Task requirements: After locating "rw [hu, hclear] at hafter" in the listing below, copy that line and each one after it exactly, ending with the line that has "hday (Nat.not_le.mpr hnot.1)".

Dataset records:
theorem handleCaseResolve_of_entry {l : LinkId} {b : List Byte} {s t : State} {c d : Case} {e : CardEvent} {replace : Bool}
    (hc : s.findCase (fieldAt 0 4 b) = some c) (hchoice : choiceOf (fieldAt 7 1 b) = some replace)
    (he : oldestConflict c (fieldAt 4 3 b) = some e) (hst : replace = true → c.state ≠ .settled)
    (ht : rule replace e c.number s = t) (hd : t.findCase c.number = some d) :
    handleCaseResolve l b s = answer (resolvedFields (fieldAt 4 3 b) d) t := by
  have hmay : ¬ (replace = true ∧ c.state = .settled) := fun h => hst h.1 h.2
  rw [handleCaseResolve, withCase_of_some _ hc]
  simp only [hchoice, he, if_neg hmay, ht, hd, Option.getD_some]

theorem stampFloor_of_unset {s t : State} (h : t.clock.second = none) : stampFloor s t = t := by
  unfold stampFloor; rw [h]

theorem chain_length_ruled (replace : Bool) (e : CardEvent) (c : Case) :
    (ruleConflict replace e c).chain.length = c.chain.length := by
  cases replace with
  | true => exact List.length_map _
  | false => rfl

theorem gapCount_ruled (replace : Bool) (e : CardEvent) (c : Case) : gapCount (ruleConflict replace e c) = gapCount c := by
  unfold gapCount
  rw [chain_length_ruled]
  rfl

/-- Settles O27: the ruling, and after a lapse each outcome of the test. -/
theorem caseResolveRulesAConflict : Obligations.CaseResolveRulesAConflict := by
  intro r l rest s c e replace hr hc hchoice he hreplace
  dsimp only
  have hn := findCase_number hc
  rw [← hn] at hc
  have hruled : (s.modCase c.number (ruleConflict replace e)).findCase c.number = some (ruleConflict replace e c) := by
    rw [findCase_modCase (by intro _; rfl), hc]; rfl
  have completes {t : State} {d : Case} (ht : afterRuling c.number (s.modCase c.number (ruleConflict replace e)) = t)
      (hd : t.findCase c.number = some d) (hterm : t.terminal = s.terminal) :
      Completes .caseResolve r rest s (stampFloor s t) ⟨.done, resolvedFields (fieldAt 4 3 r.body) d⟩ :=
    completes_of rfl hr (handleCaseResolve_of_entry (hn ▸ hc) hchoice he hreplace ht hd) hterm
  refine ⟨fun hkept => ?kept, fun hlapses honce => ?lapsed⟩
  case kept => exact completes (afterRuling_of_kept hruled hkept) hruled rfl
  case lapsed =>
    let cleared : Case := { ruleConflict replace e c with review := { c.review with conflict := false } }
    let u : State := withRecord c.number cleared s
    have hclear : clearConflict (ruleConflict replace e c) = cleared := if_pos ⟨hlapses.1, hlapses.2.2.1, hlapses.2.2.2⟩
    have hu : (s.modCase c.number (ruleConflict replace e)).modCase c.number clearConflict = u := by
      rw [modCase_eq_withRecord hc honce, modCase_withRecord (n := c.number) (k := ruleConflict replace e c) clearConflict rfl, hclear]
    have hafter := afterRuling_of_lapse hruled hlapses
    rw [hu, hclear] at hafter
    have hfind : u.findCase c.number = some cleared := findCase_withRecord hc rfl
    have hgaps : gapCount cleared = gapCount c := gapCount_ruled replace e c
    refine ⟨fun h => ?untested, fun hempty hdue => ?tested⟩
    case untested =>
      refine completes (t := u) ?_ hfind rfl
      rw [hafter]
      split
      · next hempty =>
        have hnot := h.resolve_left (not_not_intro ((reviewEmpty_iff _).mp hempty))
        refine testCase_of_not_due hfind ?_
        rintro (hday | hclosed)
        · exact absurd hday (Nat.not_le.mpr hnot.1)
        · rw [show closedAll s.zones c.zonesClosed = true from hclosed] at hnot; cases hnot.2
      · rfl
    case tested =>
      rw [if_pos ((reviewEmpty_iff cleared.review).mpr hempty), testCase_of_due hfind hdue] at hafter
      refine ⟨fun hclock => ?unset, fun hclock hj => ?marked, fun hclock hj hg => ?held, fun hclock hj hg => ?settled⟩
      case unset =>
        rw [automaticTrigger_of_unset hfind hclock] at hafter
        have h := completes hafter hfind rfl
        rwa [stampFloor_of_unset (show u.clock.second = none from hclock)] at h
      case marked =>
        rw [automaticTrigger_marks hfind hlapses.1 hclock hj] at hafter
        exact completes (hafter.trans (modCase_withRecord (n := c.number) (k := cleared) _ rfl)) (findCase_withRecord hc rfl) rfl
      case held =>
        let held : Case := { cleared with review := ⟨false, false, true⟩ }
        have hreview : cleared.review = ⟨false, false, false⟩ := hempty
        have hjoined : addReason cleared.review .gapImplausible = ⟨false, false, true⟩ := by rw [hreview]; rfl
        have hreport : reasonAdded .gapImplausible held = .caseReview c.number (some .gapImplausible) ⟨false, false, true⟩
            (gapCount c) c.cmax c.chain.length 0 0 c.overflows c.duplicates := by
          show ReportBody.caseReview _ _ _ (gapCount cleared) _ (ruleConflict replace e c).chain.length
            (c.conflicts.erase e).length c.conflictOverflow _ _ = _
          rw [hgaps, hlapses.2.2.1, hlapses.2.2.2, chain_length_ruled]
          rfl
        rw [automaticTrigger_holds hfind hlapses.1 hclock hj hempty (by rw [hgaps]; exact hg)] at hafter
        have hraised := raiseReview_withRecord (s := s) (reason := .gapImplausible) hfind (by rw [hreview]; rfl)
        rw [hjoined] at hraised
        rw [← hreport]
        exact completes (hafter.trans hraised)
          ((findCase_of_cases (t := withRecord c.number held s) rfl _).trans (findCase_withRecord hc rfl)) rfl
      case settled =>
        have hkind : automaticKind u cleared =
            if closedAll s.zones c.zonesClosed = true ∧ gapCount c = 0 then .exact else .presumed := by
          rw [← hgaps]; rfl
        rw [automaticTrigger_settles hfind hlapses.1 hclock hj hempty (by rw [hgaps]; exact hg), hkind] at hafter
        exact completes hafter (findCase_settle hfind) (terminal_of_base (settleWith_base u _ _))

end Sys2Proof.Machine
end

section
/-! PROOF. The completions of the signing unit: what a release at the end of an event leaves, the package (R111, R112, R170) and the
statement (R23, R171). -/

namespace Sys2Proof.Machine

/-! ### A release at the end of an event (R167) -/

/-- A grant leaves the statement queue. -/
theorem grant_queue (m : Member) (s : State) : (grant m s).signing.queue = s.signing.queue := by
  cases m with
  | port p =>
    simp only [grant, beginGrant]
    split
    · split
      · rw [sendMark_signing]; rfl
      · rw [sendWrite_signing]; rfl
    · rfl
  | hotlist => rfl
  | statement => rfl

theorem releaseGrant_queue (s : State) : (releaseGrant s).signing.queue = s.signing.queue := by
  rcases releaseGrant_spec s with ⟨_, e⟩ | ⟨m, _, e⟩
  · rw [e]
  · rw [e, grant_queue]

section
variable {s b : State} (hb : b = { s with hotlist := b.hotlist, cases := b.cases, channels := b.channels, signing := b.signing })
include hb

/-- The end of such an event, its clock stamped or not. -/
theorem stampFloor_releaseGrant_clock :
    (stampFloor s (releaseGrant b)).clock = s.clock ∨ (stampFloor s (releaseGrant b)).clock = stamped s.clock :=
  stampFloor_clock (by rw [releaseGrant_clock, hb])

theorem stampFloor_releaseGrant_frame :
    stampFloor s (releaseGrant b) = { s with
      hotlist := b.hotlist, cases := b.cases, channels := b.channels, ports := (stampFloor s (releaseGrant b)).ports
      signing := (stampFloor s (releaseGrant b)).signing, clock := (stampFloor s (releaseGrant b)).clock } := by
  have h := stampFloor_frame (s := s) (u := releaseGrant b) (by rw [releaseGrant_base, hb]; rfl) (by rw [releaseGrant_zones, hb])
  simpa only [stampFloor_cases_eq, stampFloor_channels, stampFloor_hotlist, releaseGrant_cases, releaseGrant_channels,
    releaseGrant_hotlist] using h

end
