-- ==== Sys2Proof/Safety.lean ====
section
/-! DEFINITION. What claims are stated in: the invariant of the engine, what a host can observe, runs of commands, and the
digest of a message written from 40_buffer.md R123 and 20_memory.md R63 without the machine. -/

namespace Sys2Proof.Machine

/-! ## The outcome of a command -/

/-- The next state of a step, if it has one. -/
def nextState? (r : Result) : Option State :=
  match r with
  | .next s => some s
  | .fault _ => none
  | .refused _ => none

/-- The state after a failed command: the response carries the code and data 0, ERR is 1, ERRCODE keeps the first code, and
nothing else is written (60_exceptions.md R241). -/
def erred (code : BitVec 2) (s : State) : State :=
  { s with
    engine :=
      { s.engine with
        err := true
        errcode := if s.engine.err = true then s.engine.errcode else code }
    rsp := some ⟨code, 0⟩ }

/-- The state after a command that changes nothing in the engine and answers `data` (30_encoding.md R92). -/
def answered (data : Word) (s : State) : State := { s with rsp := some ⟨0, data⟩ }

/-! ## The invariant -/

/-- 10_state.md R25: between commands FILL is 0..63. -/
abbrev FillAtRest (e : Engine) : Prop := e.fill.toNat < 64

/-- 10_state.md R28, 60_exceptions.md R240 and R241: ERRCODE is 0 while ERR is 0 and an error's code while ERR is 1; code 3
is never produced. -/
abbrev ErrcodeMatchesErr (e : Engine) : Prop :=
  (e.err = false → e.errcode = 0) ∧ (e.err = true → e.errcode = 1 ∨ e.errcode = 2)

/-- 70_reset_and_hazards.md R270: in UNINIT the registers reset gives a value still hold it. -/
abbrev UninitIsFresh (e : Engine) : Prop :=
  e.ls = .uninit → e.alg = .sha1 ∧ e.fill = 0 ∧ e.len = 0 ∧ e.lovf = false

/-- 40_buffer.md R123 and R126: in READY the buffer holds the bytes of the message after its last whole block. -/
abbrev ReadyFillCountsMessage (e : Engine) : Prop := e.ls = .ready → e.fill.toNat = e.len.toNat % 64

/-- 43_hasher_commands.md R207: in FINAL the buffer is empty. -/
abbrev FinalFillIsZero (e : Engine) : Prop := e.ls = .final → e.fill = 0

/-- 10_state.md R27: while LOVF is 0 the message's bit length fits the suffix. -/
abbrev LovfBoundsLength (e : Engine) : Prop := e.lovf = false → e.len.toNat < 2 ^ 61

/-- 10_state.md R23, 40_buffer.md R122: under SHA-1, H[5..7] stay the zeros INIT wrote. -/
abbrev InactiveWordsZero (e : Engine) : Prop :=
  e.ls ≠ .uninit → e.alg = .sha1 → e.h[5] = 0 ∧ e.h[6] = 0 ∧ e.h[7] = 0

/-- The invariant of the engine between commands. -/
structure Engine.Inv (e : Engine) : Prop where
  fill : FillAtRest e
  errcode : ErrcodeMatchesErr e
  uninit : UninitIsFresh e
  ready : ReadyFillCountsMessage e
  final : FinalFillIsZero e
  lovf : LovfBoundsLength e
  inactive : InactiveWordsZero e

/-! ## What a host can observe -/

/-- Two engines that differ at most in what the spec calls unobservable: H before the first INIT (10_state.md R23), the
bytes of BUF from FILL on (R24, 40_buffer.md R125), V, W and T (R31, R32), and the model's own draw counter. -/
structure Engine.SameObservable (e f : Engine) : Prop where
  ls : e.ls = f.ls
  alg : e.alg = f.alg
  h : e.ls ≠ .uninit → e.h = f.h
  buf : ∀ i, i < e.fill.toNat → bufByte e.buf i = bufByte f.buf i
  fill : e.fill = f.fill
  len : e.len = f.len
  lovf : e.lovf = f.lovf
  err : e.err = f.err
  errcode : e.errcode = f.errcode

/-- Two machines a host cannot tell apart: the same inputs to come, the same last response, the same observable engine. -/
structure SameToHost (s t : State) : Prop where
  engine : s.engine.SameObservable t.engine
  inputs : s.inputs = t.inputs
  rsp : s.rsp = t.rsp

/-- Two outcomes a host cannot tell apart. -/
def OutcomesSameToHost (r q : Result) : Prop :=
  match r, q with
  | .next s, .next t => SameToHost s t
  | .fault a, .fault b => a = b
  | .refused a, .refused b => a = b
  | _, _ => False

/-! ## Runs of commands -/

/-- Commands performed in issue order, to the first stop (20_memory.md R71). -/
def execAll : List Instr → State → Result
  | [], s => .next s
  | i :: is, s =>
    match exec i s with
    | .next t => execAll is t
    | .fault r => .fault r
    | .refused r => .refused r

/-- The responses of commands performed in issue order (30_encoding.md R92), to the first stop. -/
def responses : List Instr → State → List (Option Response)
  | [], _ => []
  | i :: is, s =>
    match exec i s with
    | .next t => t.rsp :: responses is t
    | .fault _ => []
    | .refused _ => []

/-- The commands of 43_hasher_commands.md R213 that may stand between UPDATEs without changing the message. -/
def isInterleavable : Instr → Bool
  | .nop => true
  | .init _ => false
  | .update _ => false
  | .finalize => false
  | .rddig _ => false
  | .rdstat => true
  | .rdlen _ => true

/-- The message bytes a command adds. -/
def messageBytes : Instr → List Byte
  | .nop => []
  | .init _ => []
  | .update b => [b]
  | .finalize => []
  | .rddig _ => []
  | .rdstat => []
  | .rdlen _ => []

/-- A command that may stand between INIT and FINALIZE in 43_hasher_commands.md R213. -/
abbrev isMessageCommand (i : Instr) : Prop := isInterleavable i = true ∨ ∃ b, i = .update b

/-! ## The digest of a message, without the machine -/

/-- The number of zero bytes in the padding of a message of `n` bytes (43_hasher_commands.md R205). -/
def zeroCount (n : Nat) : Nat := (119 - n % 64) % 64

/-- The big-endian bytes of a 64-bit number (20_memory.md R63). -/
def bigEndian64 (x : BitVec 64) : List Byte :=
  [x.extractLsb' 56 8, x.extractLsb' 48 8, x.extractLsb' 40 8, x.extractLsb' 32 8,
   x.extractLsb' 24 8, x.extractLsb' 16 8, x.extractLsb' 8 8, x.extractLsb' 0 8]

/-- The padded message: the message, 0x80, the zero bytes and the bit length modulo 2^64 (40_buffer.md R123,
43_hasher_commands.md R205 and R206). -/
def paddedMessage (m : List Byte) : List Byte :=
  m ++ 0x80 :: List.replicate (zeroCount m.length) 0 ++ bigEndian64 (BitVec.ofNat 64 (8 * m.length))

/-- Bytes `64k .. 64k+63` (40_buffer.md R123). -/
def blockAt (p : List Byte) (k : Nat) : Vector Byte 64 := Vector.ofFn fun i => p.getD (64 * k + i.val) 0

/-- The hash words after the first `n` blocks (40_buffer.md R123). -/
def hashAfterBlocks (a : Algorithm) (p : List Byte) (n : Nat) : Vector Word 8 :=
  (List.range n).foldl (fun h k => compressInto a h (blockWords (blockAt p k))) (initialHash a)

/-- The hash words of a whole message: every block of the padded message compressed in order (40_buffer.md R123). -/
def messageHash (a : Algorithm) (m : List Byte) : Vector Word 8 :=
  hashAfterBlocks a (paddedMessage m) ((paddedMessage m).length / 64)

end Sys2Proof.Machine
end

Solution to the exercise:
    rw [hu, hclear] at hafter
    have hfind : u.findCase c.number = some cleared := findCase_withRecord hc rfl
    have hgaps : gapCount cleared = gapCount c := gapCount_ruled replace e c
    refine ⟨fun h => ?untested, fun hempty hdue => ?tested⟩
    case untested =>
      refine completes (t := u) ?_ hfind rfl
      rw [hafter]
      split
      · next hempty =>
        have hnot := h.resolve_left (not_not_intro ((reviewEmpty_iff _).mp hempty))
        refine testCase_of_not_due hfind ?_
        rintro (hday | hclosed)
        · exact absurd hday (Nat.not_le.mpr hnot.1)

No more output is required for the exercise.